I got a new electronic organ to play with! This one is a Wurlitzer 4500. Around the end of 2016 a relative spotted a big, old electronic organ in a local thrift store. After I checked it out the next day -- to make sure it worked at least a little bit -- the family jumped into action and a couple hours later it was in our living room! The design dates to the 1960s, and while I can't find a manufacturing date on this particular organ, I think it was made in the 60s as well. This organ model was one of Wurlitzer's first forays into entirely solid-state electronic organs. They made a few different models in the 1960s with the same innards, and what I have is a 4520, with a nice curved console. It has two 61-key manuals, a 25-pedal pedalboard, and about 23 sound-producing stops in total.
The organ was in fairly good shape when I got it, considering its age. It turned on without anything obviously going wrong, like smoke or burning smells. The upper manual played and sounded fine, and many of the pedals played but were a bit soft. The lower manual did not make any sound. Half of the console lights lit. The console was dirty but otherwise not too beat up -- some scratches and dings, but structurally sound. If the organ hadn't turned on at all I don't think I would have gotten it, but this much working was a good enough starting point for me.
It's interesting to compare this organ to the previous analog organ I dealt with, the Rodgers Cambridge 220-II, which was a bit newer dating from the 1970s. This Wurlitzer is a theater organ, so it has some interesting features not found on the Rodgers church organ, like Spectratone (a Leslie-like rotating speaker), vibrato, reverb, sustain, pizzicato, and "Ssh-boom" (cymbal and drum sounds triggered by pressing keys -- no automatic rhythm). The Wurlitzer has twelve master oscillators while the Rodgers has one per note (about 200 in all, since they have to support the celeste stops as well). I imagine the master oscillators were a lot less expensive to produce and maintain, and with the size of the electronics in the Wurlitzer they would have had to make the cabinet larger if they were to have an independent oscillator for each note!

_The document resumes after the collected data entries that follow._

-- ==== Sys2Proof/Proofs/ActiveFlag.lean ====
section
/-! PROOF. What an instruction does to the active flag and the fault record: HALT alone clears the flag without
recording a fault (O12). -/

namespace Sys2Proof.Machine

variable {s t u : State} {i : Instr} {k : Cause}

/-- The writes and the advance of the pc that end an instruction leave the flag and the record as its execute part
left them. -/
theorem SameControl.retire (h : SameControl s u) (len : Nat) (ws : List (Reg × Word)) :
    SameControl s (u.retire len ws) :=
  ⟨(retire_active u len ws).trans h.1, (retire_fault u len ws).trans h.2⟩

/-- What every instruction but HALT does to the flag and the record: nothing, or the runtime fault it takes. -/
def KeepsControlOrRaises (s t : State) : Prop := SameControl s t ∨ ∃ c, t = s.raise c

/-- An instruction with one check keeps the flag and the record if its own state does, or takes the fault. -/
theorem keepsControlOrRaises_of_orRaise {o : Option State} (h : orRaise s k o = .next t)
    (ho : ∀ u, o = some u → SameControl s u) : KeepsControlOrRaises s t := by
  obtain h | ⟨-, rfl⟩ := orRaise_next.1 h
  · exact .inl (ho t h)
  · exact .inr ⟨k, rfl⟩

/-- The same, where the check is an access and the instruction goes on with the value the access gives. -/
theorem keepsControlOrRaises_of_orRaise_map {α : Type} {o : Option α} {f : α → State}
    (h : orRaise s k (o.map f) = .next t) (hf : ∀ x, SameControl s (f x)) : KeepsControlOrRaises s t := by
  refine keepsControlOrRaises_of_orRaise h fun u hu => ?_
  obtain ⟨x, -, rfl⟩ := Option.map_eq_some_iff.1 hu
  exact hf x

/-- Every instruction but HALT leaves the flag and the record as they are, or takes a runtime fault. -/
theorem exec_keepsControlOrRaises (hi : i ≠ .halt) (h : exec i s = .next t) : KeepsControlOrRaises s t := by
  cases i
  case halt => exact absurd rfl hi
  case nop | add | subt | mult | neg | and | or | lshift | rshift | gt | lt | eq | copy | loadLit | set
      | branch | jump | jumpLit | jumpLabel | branchLit | output | outputChar =>
    cases h
    exact .inl (.retire ⟨rfl, rfl⟩ _ _)
  case input | inputChar =>
    simp only [exec, execInput, execInputChar] at h
    split at h <;> cases h
    exact .inl (.retire ⟨rfl, rfl⟩ _ _)
  case div =>
    refine keepsControlOrRaises_of_orRaise h fun u hu => ?_
    split at hu <;> cases hu
    exact .retire ⟨rfl, rfl⟩ _ _
  case pushStk | popStk | load | loadByte | store | storeByte | outputStr | coreDump =>
    exact keepsControlOrRaises_of_orRaise_map h fun _ => .retire ⟨rfl, rfl⟩ _ _

/-- HALT clears the active flag (42_control.md R125). -/
theorem exec_halt_active (h : exec .halt s = .next t) : t.active = false := by
  cases h
  rfl

/-- Settles O12: HALT clears the flag, a fault clears it and is recorded, and every other end of an instruction keeps
the flag and the empty record. -/
theorem onlyHaltAndFaultsStop : Obligations.OnlyHaltAndFaultsStop := by
  intro i s t hfault h
  by_cases hi : i = .halt
  · subst hi
    simp [exec_halt_active h]
  · obtain ⟨hactive', hfault'⟩ | ⟨c, rfl⟩ := exec_keepsControlOrRaises hi h
    · exact ⟨fun ht => hactive'.symm.trans ht, fun ha => by simp [hactive', hfault', ha, hfault, hi]⟩
    · simp

end Sys2Proof.Machine
end

section
/-! PROOF. What reaches memory and what is read back: the word a store placed, the bytes an instruction may change, and
the string the host places (O3, O20, O22, O23). -/

namespace Sys2Proof.Machine

variable {m m' : Memory} {s t : State} {i : Instr} {k : Cause} {a : Int}

/-- Settles O3: the decoder run on each word. -/
theorem listedWordsDecode : Obligations.ListedWordsDecode :=
  ⟨rfl, rfl, rfl, rfl, rfl, rfl, rfl, rfl⟩

/-! ### A stored word, read back in any width -/

/-- The bytes of a stored word, most significant first, each at its place (20_memory.md R43, R47). -/
theorem byte_of_storeWord {v : Word} {n : Nat} (hwf : m.wf = true) (hm : m.storeWord a v = some m') (hn : n < 4) :
    m'.byte (a.toNat + n) = (bytesOfWord v)[n] := by
  obtain ⟨⟨h0, h4⟩, rfl⟩ := storeWord_eq.1 hm
  exact byte_setBytes_inside hwf (by simp; omega) hn

/-- Settles O22: each access reads some of the four bytes stored, and puts them together again. -/
theorem mixedWidthAccess : Obligations.MixedWidthAccess := by
  intro m m' a v hwf hm
  obtain ⟨⟨h0, h4⟩, -⟩ := storeWord_eq.1 hm
  obtain ⟨-, hsize⟩ := storeWord_wf hwf hm
  have hb0 : m'.byte a.toNat = v.extractLsb' 24 8 := byte_of_storeWord hwf hm (n := 0) (by decide)
  have hb1 : m'.byte (a.toNat + 1) = v.extractLsb' 16 8 := byte_of_storeWord hwf hm (by decide)
  have hb2 : m'.byte (a.toNat + 2) = v.extractLsb' 8 8 := byte_of_storeWord hwf hm (by decide)
  have hb3 : m'.byte (a.toNat + 3) = v.extractLsb' 0 8 := byte_of_storeWord hwf hm (by decide)
  have ha2 : (a + 2).toNat = a.toNat + 2 := by omega
  have ha3 : (a + 3).toNat = a.toNat + 3 := by omega
  have hlow : halfOfBytes (v.extractLsb' 8 8) (v.extractLsb' 0 8) = v.extractLsb' 0 16 :=
    BitVec.extractLsb'_append_extractLsb'_eq_extractLsb' rfl
  refine ⟨?word, ?byte, ?lastByte, ?half⟩
  case word => rw [loadWord_in (by omega), hb0, hb1, hb2, hb3, wordOfBytes_bytesOfWord]
  case byte => rw [loadByte_in (by omega), hb0]
  case lastByte => rw [loadByte_in (by omega), ha3, hb3]
  case half => rw [loadHalf_in (by omega), ha2, hb2, hb3, hlow]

Wurlitzer is out of the business of making organs -- in fact, I think they're out of business entirely, though the name is owned by some other company. But their stock of spare parts and other items are still available through Morelock's Organ Parts. (Morelock's has very little Web presence; I think they're still in business.) I got a service manual from them, including a full set of schematics. In fact, the manual is mostly just schematics, plus some troubleshooting tips. While the schematics are vital, some explanation of how the organ functions and is laid out would have been helpful too. The first thing I did with this organ was just sit at the back of the organ and try to match up the hardware I could see with the circuit diagrams, and then figure out how everything interconnected.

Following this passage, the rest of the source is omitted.